Habitations for the labouring poor 1817

Thursday, September 29, 2011
Loretta reports:
The habitations of the labouring poor may be rendered ornamental, and the comforts of them increased, at a very trifling charge beyond the cost of common buildings . . . the annexed plate is designed for four cottages, connected with each other, and under one roof; a mode of building that admits a considerable saving of expense . . .   The public attention is now so fully called to consider the condition of the labouring classes of mankind . . . on the means of increasing their comforts, and on lessening the demands for parochial and other aid . . . [T]he following  . . . proves the advantages which result from giving the labourer the means of employing his surplus time.

A commonable land belonging to a parish was inclosed, and an allotment, containing twenty-five acres, set out for the use of such of the poor as rented less than ten pounds a year, to be stocked in common. Previous to the inclosure, there were some few cottages that had land let with them, to the amount of six or seven pounds a year each. The occupiers of those cottages with land annexed to them, were remarkable for bringing up their families in a more neat and decent manner than those . . . without land . . . [I]t was this circumstance that led to the laying out of a plot of lands . . . to other of the cottages, and to add a small building sufficient to contain a horse or cow; and likewise grafting stocks to raise orchards. In some instances small sums of money were lent to these cottagers for the purchase of a cow, a mare, or a pig.

[T]his proceeding . . . has not in one instance failed in giving an industrious turn even to some of those who were before idle and profligate; their attention in nursing up the young trees has been so much beyond what a farmer . . . could bestow, that the value of the orchard increased to double its usual rent, and the poor's rate fell from half-a-crown to four-pence in the pound, when in some of the adjoining parishes they were at length so high as five shillings in the pound; and it has also been the means of bringing a much larger supply of poultry to the market.
Ackermann’s Repository, September 1817


Sarah said...

Hmmm how long did the orchard continue to benefit the poor before some rich git managed to get his hands on the profit instead, one wonders cynically..... it looks an excellent scheme but I have to say I wonder how it worked practically and in the long term.

nightsmusic said...

Oh look!

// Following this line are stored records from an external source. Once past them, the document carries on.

-- ==== Sys2Proof/Tests/Slice0.lean ====
section
/-! SUPPORT. Tests: what WellFormed refuses, words written out from the spec's encodings, single steps on small states, and a
state and operands that meet the hypotheses of each statement. Expected results come from the spec's tables and rules. -/
namespace Sys2Proof.Tests
open Sys2Proof Machine

set_option maxRecDepth 100000
set_option exponentiation.threshold 4096

/-! ### Helpers -/

/-- The package with a word in an open clause, its turn next. -/
def placed (r : Raw) : State := State.reset.withFetchWord 64 (wordOfRaw r).toNat

/-- A format R word on registers vd, va, vb, vc, of a TYPE, with its MOD field. -/
def wR (op : Nat) (vd va vb vc : BitVec 8) (ty : BitVec 5) (md : BitVec 11) : Raw := .r op ⟨md, 0, ty, 0, 0, vc, vb, va, vd⟩
/-- A format I word. -/
def wI (op : Nat) (vd va : BitVec 8) (md : BitVec 3) (imm : BitVec 32) : Raw := .i op ⟨imm, md, 0, 0, va, vd⟩
/-- A format M word of a width, guarded by p1, at va plus an offset. -/
def wM (op : Nat) (vd va : BitVec 8) (width : BitVec 3) (off : BitVec 16) (order : BitVec 2) (scope : BitVec 3) : Raw :=
  .m op ⟨0, 0, 0, 0, 0, if order = 0 then 0 else 1, order, scope, width, 0, 1, off, va, vd⟩
/-- A format E word. -/
def wE (op : Nat) (vd va vb vc : BitVec 8) (md : BitVec 16) : Raw := .e op ⟨md, 0, 0, 0, vc, vb, va, vd⟩
/-- A format S word. -/
def wS (op : Nat) (vd va : BitVec 8) (md : BitVec 3) (imm : BitVec 20) (sreg : BitVec 12) : Raw := .s op ⟨sreg, imm, md, 0, 0, va, vd⟩

/-- A register of one value in all lanes. -/
def one (fmt v : Nat) : VReg := ⟨fmt, 0, .uniform (BitVec.ofNat 64 v)⟩

/-- The same package with registers of the placed word's team set. -/
def withRegs (l : List (Nat × VReg)) (s : State) : State :=
  s.modCore 0 (fun c => match c.team? 0 with
    | some t => c.setTeam 0 { t with regs := l.foldl (fun m x => mset m x.1 x.2) t.regs }
    | none => c)

/-- Registers v2 to v5 of one value of a format. -/
def loaded (fmt v : Nat) (s : State) : State := withRegs [(2, one fmt v), (3, one fmt v), (4, one fmt v), (5, one fmt v)] s

/-- A decidable form of `Ready`, and of a condition on the path. -/
def meetsB (s : State) (r : Raw) (f : State → Path → Bool) : Bool :=
  match openPath s with
  | some p =>
    let iss := p.iss s r
    issueReject p.team.slane p.team.priv p.team.wsize (p.clause.header.toNat % 8) iss.final r == none &&
      (!((s.core (agentCore p.agent)).stallchk || bit p.clause.header.toNat 8) || (earlyReg p r iss.clk == none)) &&
      (deadOf iss (p.view s r) (valueSrcs r) == none) && f s p
  | none => false

/-- A word is ready in a state, and its path meets a condition. -/
def Meets (s : State) (r : Raw) (f : State → Path → Bool) : Prop := ∃ p, Ready s p r ∧ f s p = true
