-- ==== Sys2Proof/Machine/Flags.lean ====
section
/-! DEFINITION. Every flag computation: the carry, the no-borrow, the bit shifted out, FX1E's range flag, and the order in
which a result and its flag are written (R120). DXYN's collision is in Display.lean. -/

namespace Sys2Proof.Machine

/-- A flag as VF holds it: 1 or 0. -/
def flagValue (c : Bool) : Byte := if c then 1 else 0

/-- 8XY4: `1 if vy > 255 - vx else 0` (R127). -/
def carryFlag (vx vy : Byte) : Bool := 255 - vx.toNat < vy.toNat

/-- 8XY5: NOT borrow of `a - b`: `0 if b > a else 1` (R128); 8XY7 uses it with the operands swapped (R130). -/
def noBorrowFlag (a b : Byte) : Bool := !(a.toNat < b.toNat)

/-- 8XY6: the least significant bit before the shift (R129). -/
def lowBitFlag (b : Byte) : Bool := b.getLsbD 0

/-- 8XYE: bit 7 before the shift (R131). -/
def highBitFlag (b : Byte) : Bool := b.getLsbD 7

/-- FX1E: the new I exceeds 0xFFF (R151). -/
def rangeFlag (w : Word) : Bool := 0xFFF < w.toNat

/-- R120: `V[X] <- result`, then `V[15] <- flag`; under `FLAG_ORDER = flag_any` and X = 0xF, VF is instead an
unconstrained draw. -/
def State.writeResultAndFlag (s : State) (x : Reg) (result : Byte) (flag : Bool) : State :=
  let t := s.setV x result
  match s.config.flagOrder with
  | .flagLast => t.setV regF (flagValue flag)
  | .flagAny => if x = regF then t.drawFlagByte.2.setV regF t.drawFlagByte.1 else t.setV regF (flagValue flag)

end Sys2Proof.Machine
end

The original condominium!

Couldn't resist.

It's interesting that picture. There are kitchens and parlors but nothing else.

Anonymous said...

Yes, but if you look at the floor plan you'll see there are stairs - and the picture shows two floors. Upstairs there would have been two bedrooms (what is known as a 'two up, two down'). What interests me if the 'c' in the floor plan - from the picture I would guess that is the fireplace/chimney space.

nightsmusic said...

I finally got the picture to blow up (I'm on a beta browser) and I see the stairs now.

Why do you suppose if the C indicates a fireplace/chimney that it would only be the kitchen that had access? I know they'd need the fire to cook, but the parlor would always be cold that way. Of course, they could have relied on the kitchen next door for the heat to radiate too.